Of course, you're welcome to stay in the walled garden. Just don't whine about other people not wanting a trillion dollar company forcing you to.
 

dangh

Posts: 854   +1,447
Great stuff. Thankfully on Android I still have some of the freedom as an owner of the deevice - I can write and run my own small applications on my device - but third-party payments and better options for competition to offer their product is just normality trying to come back to everyday use. Who knows, maybe even apple would be usable - but I doubt it...
 

Mr Majestyk

Posts: 1,566   +1,473
But what is the US doing? I'll bet they won't ever bring in such overdue legislation because of their bias toward US companies. My own useless government won't act but are too small to have any influence anyway.
 

psycros

Posts: 4,571   +6,885
Great stuff. Thankfully on Android I still have some of the freedom as an owner of the deevice - I can write and run my own small applications on my device - but third-party payments and better options for competition to offer their product is just normality trying to come back to everyday use. Who knows, maybe even apple would be usable - but I doubt it...

The irony is that literally anyone can create an Android distro and put in on the devices they make (or can hack successfully). You just can't have Google's services on those devices if you provide access to third-party payment processing. Hardly a drawback in my view.
 

Burty117

Posts: 4,699   +3,066
The irony is that literally anyone can create an Android distro and put in on the devices they make (or can hack successfully). You just can't have Google's services on those devices if you provide access to third-party payment processing. Hardly a drawback in my view.
I thought it was worse than that. Banking apps don't work, DRM content from places like Netflix don't work or only output at low resolutions.

The moment you change the OS to anything other than what your phone came with just marks it as untrustworthy.

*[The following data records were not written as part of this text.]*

theorem State.startActions_leaves {μ : Nat} {s₀ : State} {s : State} (hl : Leaves μ s₀ s) (hμ : 0x18019990080000202914 ||| μ = μ)  :
    Leaves μ s₀ (State.startActions s) := by
  refine hl.step (k := 0x18019990080000202914) ?_ hμ
  clear hl hμ
  unfold State.startActions
  try dsimp only
  repeat' first
    | with_reducible assumption
    | with_reducible exact Leaves.refl _ _
    | decide
    | with_reducible apply Part.bit (F.TB_CTRL_TRIG_EN_part ..)
    | with_reducible apply Leaves.wr
    | with_reducible apply State.startPorts_leaves
    | with_reducible apply State.startTimebase_leaves
    | with_reducible apply Leaves.ite
    | dsimp only

theorem State.released_leaves {μ : Nat} {s₀ : State} {s : State} (hl : Leaves μ s₀ s) (hμ : 0x1819b99008e8312af95f ||| μ = μ)  :
    Leaves μ s₀ (State.released s) := by
  refine hl.step (k := 0x1819b99008e8312af95f) ?_ hμ
  clear hl hμ
  unfold State.released
  try dsimp only
  repeat' first
    | with_reducible assumption
    | with_reducible exact Leaves.refl _ _
    | decide
    | with_reducible apply Part.bit (F.SYS_START_TIME_RELEASE_US_part ..)
    | with_reducible apply Part.bit (F.SYS_START_STAT_PHASE_part ..)
    | with_reducible apply Leaves.wr
    | with_reducible apply State.armLoaded_leaves
    | with_reducible apply State.doConfirm_leaves
    | with_reducible apply State.endF1_leaves
    | with_reducible apply State.raise_leaves
    | with_reducible apply State.setLocks_leaves
    | with_reducible apply State.startActions_leaves
    | with_reducible apply State.startTraining_leaves
    | with_reducible apply State.tryEndWake_leaves
    | with_reducible apply Leaves.upd_lehr
    | with_reducible apply Leaves.ite
    | with_reducible refine Leaves.forEach (fun _ _ _ => ?_) ?_
    | with_reducible refine Leaves.forEachFst (fun _ _ _ => ?_) ?_
    | dsimp only

theorem State.endRelease_leaves {μ : Nat} {s₀ : State} {s : State} (hl : Leaves μ s₀ s) (hμ : 0x1819b9b008e8312af95f ||| μ = μ) (r : Releasing) :
    Leaves μ s₀ (State.endRelease s r) := by
  refine hl.step (k := 0x1819b9b008e8312af95f) ?_ hμ
  clear hl hμ
  unfold State.endRelease
  try dsimp only
  repeat' first
    | with_reducible assumption
    | with_reducible exact Leaves.refl _ _
    | decide
    | with_reducible apply State.released_leaves
    | with_reducible apply State.setIsolated_leaves
    | with_reducible apply State.setReleased_leaves
    | with_reducible apply Leaves.upd_fab
    | with_reducible apply Leaves.ite
    | with_reducible refine Leaves.forEach (fun _ _ _ => ?_) ?_
    | with_reducible refine Leaves.forEachFst (fun _ _ _ => ?_) ?_
    | dsimp only

theorem execReleaseGapExpiry_leaves {s s' : State}  (h : execReleaseGapExpiry s = .next s') : Leaves 0x1819b9b008e8312af95f s s' := by
  unfold execReleaseGapExpiry at h
  refine act_leaves h ?_
  try dsimp only
  clear h
  repeat' first
    | with_reducible apply State.endClock_leaves
    | with_reducible assumption
    | with_reducible exact Leaves.refl _ _
    | decide
    | with_reducible apply State.endRelease_leaves
    | with_reducible apply State.stageOn_leaves
    | with_reducible apply Leaves.ite
    | split
    | dsimp only

end Sys2Proof.Machine
end

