-- ==== Sys2Proof/Laws/State.lean ====
section
/-!
SUPPORT. What each update of one field does to each field: true by definition, so that no proof unfolds an update.
-/

namespace Sys2Proof.Machine
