theorem State.stepTime_rd {f : Fld} (hf : f.off ≠ 0x80030 ∧ f.off ≠ 0x80034 ∧ f.off ≠ 0x80070) : (s.stepTime t).rd f = s.rd f := by
  obtain ⟨hlo, hhi, hcnt⟩ := hf
  unfold State.stepTime
  split
  · rfl
  · exact congrArg f.of ((State.reg_bump_ne _ hcnt).trans (State.reg_wr64_ne _ _ hlo hhi))

theorem State.stepTime_grows : Grows s (s.stepTime t) :=
  (Grows.refl s).leaves (State.stepTime_leaves (.refl 0x80000000100 s) rfl t) (by decide) (by decide)

/-- The time of the group, where it is not behind; otherwise the lead is noted (R177). -/
def State.takeTime : State :=
  if s.now ≤ t then s.stepTime t else (s.setTb { s.tb with offsetD := s.now - t }).wr F.TB_STATUS_TIME_AHEAD 1

theorem State.takeTime_leaves : Leaves 0x80000000100 s (s.takeTime t) :=
  .ite (State.stepTime_leaves (.refl _ s) rfl t) ((State.setTb_leaves (.refl _ s) rfl _).wr (by decide))

theorem State.takeTime_tb : ∃ n d, (s.takeTime t).tb = { s.tb with stepped := n, offsetD := d } := by
  unfold State.takeTime
  split
  · obtain ⟨n, h⟩ := s.stepTime_tb t
    exact ⟨n, s.tb.offsetD, h⟩
  · exact ⟨s.tb.stepped, _, State.wr_tb _ _ _⟩

theorem State.takeTime_rd {f : Fld} (hf : f.off ≠ 0x80030 ∧ f.off ≠ 0x80034 ∧ f.off ≠ 0x80070) (ha : F.TB_STATUS_TIME_AHEAD.clear f = true) :
    (s.takeTime t).rd f = s.rd f := by
  unfold State.takeTime
  split
  · exact s.stepTime_rd t hf
  · exact State.rd_wr_clear _ _ ha

theorem State.takeTime_now (h : s.now ≤ t) : (s.takeTime t).now = t % 2 ^ 64 := by
  rw [State.takeTime, if_pos h, s.stepTime_now t]

theorem State.takeTime_ahead (h : t < s.now) : (s.takeTime t).rd F.TB_STATUS_TIME_AHEAD = 1 ∧ (s.takeTime t).tb.offsetD = s.now - t := by
  rw [State.takeTime, if_neg (by omega)]
  exact ⟨State.rd_wr_fit _ _ _ (by decide) (by decide), congrArg Timebase.offsetD (State.wr_tb _ _ _)⟩

end

/-! ### The port that a device aligns through (R171, R177) -/

/-- A choice among candidates is one of them. -/
theorem foldl_choice_mem {α : Type} (better : α → α → Prop) [DecidableRel better] (l : List α) (b : α) :
    l.foldl (fun b q => if better q b then q else b) b ∈ b :: l := by
  induction l generalizing b with
  | nil => exact .head _
  | cons q l ih =>
    rw [List.foldl_cons]
    by_cases hb : better q b
    · rw [if_pos hb]
      exact List.mem_cons_of_mem _ (ih q)
    · rw [if_neg hb]
      obtain h | h := List.mem_cons.1 (ih b)
      · exact List.mem_cons.2 (.inl h)
      · exact List.mem_cons_of_mem _ (List.mem_cons_of_mem _ h)

theorem State.groupPorts_lt {s : State} {q : Nat} (h : q ∈ s.groupPorts) : q < 4 := List.mem_range.1 (List.mem_filter.1 h).1

theorem State.alignPort_lt (s : State) {p : Nat} (hp : p < 4) : s.alignPort p < 4 := by
  unfold State.alignPort
  dsimp only
  split
  · exact s.rd_lt F.TB_STATUS_UPSTREAM
  · obtain h | h := List.mem_cons.1 (foldl_choice_mem (fun q b => (s.ircp q).peerHops * 64 + s.rd (F.IRC_STATUS_PEER_ID q) <
      (s.ircp b).peerHops * 64 + s.rd (F.IRC_STATUS_PEER_ID b))
      (s.groupPorts.filter fun q => (s.ircp q).peerCurrent && s.on (F.IRC_HOP_DELAY_VALID q)) p)
    · exact h.trans_lt hp
    · exact State.groupPorts_lt (List.mem_filter.1 h).1

/-- The choice rests on the ports and on the upstream port alone. -/
theorem State.alignPort_congr {m : Nat} {s t : State} (h : Leaves m s t) (hirc : m.testBit Part.irc.ctorIdx = false)
    (hregs : m.testBit Part.ircRegs.ctorIdx = false) (hin : t.tb.inEpoch = s.tb.inEpoch)
    (hup : t.rd F.TB_STATUS_UPSTREAM = s.rd F.TB_STATUS_UPSTREAM) (p : Nat) : t.alignPort p = s.alignPort p := by
  have hport (q : Nat) : t.ircp q = s.ircp q := congrArg (Tab.get (fun _ => IrcPort.init) · q) (h.same .irc hirc)
  have hstate (q : Nat) : t.rd (F.IRC_STATUS_STATE q) = s.rd (F.IRC_STATUS_STATE q) := h.rd (F.IRC_STATUS_STATE_part q) (by decide) hregs
  have hpeer (q : Nat) : t.rd (F.IRC_STATUS_PEER_ID q) = s.rd (F.IRC_STATUS_PEER_ID q) :=
    h.rd (F.IRC_STATUS_PEER_ID_part q) (by decide) hregs
  have hvalid (q : Nat) : t.on (F.IRC_HOP_DELAY_VALID q) = s.on (F.IRC_HOP_DELAY_VALID q) :=
    h.on (F.IRC_HOP_DELAY_VALID_part q) (by decide) hregs
  simp only [State.alignPort, State.groupPorts, hport, hstate, hpeer, hvalid, hin, hup]

/-! ### A device that is aligned (R177) -/

theorem State.followPort_tb (s : State) (p : Nat) :
    (s.followPort p).tb = { s.tb with pllRef := .port p, pllLead := s.rd (F.IRC_HOP_DELAY_DELAY p) } := rfl

section
variable (s : State) (q : Nat)

theorem State.withUpstream_tb : (s.withUpstream q).tb = s.tb := (State.wr_tb _ _ _).trans (s.markUpstream_tb _)

theorem State.withUpstream_status : StatusOnly s (s.withUpstream q) := (s.markUpstream_status _).wr q rfl

theorem State.setUpstream_status : StatusOnly s (s.setUpstream q) := by
  rw [State.setUpstream_eq]
  exact .ite ((s.withUpstream_status q).setTb _) (s.withUpstream_status q)

theorem State.setUpstream_grows : Grows s (s.setUpstream q) :=
  (Grows.refl s).leaves (State.setUpstream_leaves (.refl 0x80000010100 s) rfl q) (by decide) (by decide)

theorem State.setUpstream_tb : ∃ r l, (s.setUpstream q).tb = { s.tb with pllRef := r, pllLead := l } := by
  rw [State.setUpstream_eq, ← s.withUpstream_tb q]
  split
  · exact ⟨_, _, State.followPort_tb _ q⟩
  · exact ⟨(s.withUpstream q).tb.pllRef, (s.withUpstream q).tb.pllLead, rfl⟩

Another example is the policy at the company I work at. If your phones bootloader is unlocked or iPhone is tampered with in anyway, we're completely blocked from accessing anything.
 

AlaskaGuy

Posts: 749   +620
But what is the US doing? I'll bet they won't ever bring in such overdue legislation because of their bias toward US companies. My own useless government won't act but are too small to have any influence anyway.
Nobody in the US is being forced to purchase an Apple iPhone.
 

Theinsanegamer

Posts: 3,957   +7,004
Nobody in the US is being forced to purchase an Apple iPhone.
The US does not have easy access to cheap xiaomi or huweai phones. If you want a phone with good support apple is the market to beat, only samsung comes anywhere close, and again, we dont get a lot of their models here.
 

BuckarooBonzaii

Posts: 190   +135
Perhaps Apple can have an option with the flip of a switch to sideload or not which has been brought up before. Of course a disclaimer will be presented if you do sideload. Would be interesting to see how many Apple users will have this setting on and off.
 

BadThad

Posts: 1,280   +1,560
The REAL GOAL of any EU legislation: TO STEAL MONEY VIA FINES. Just another angle used to steal from American companies.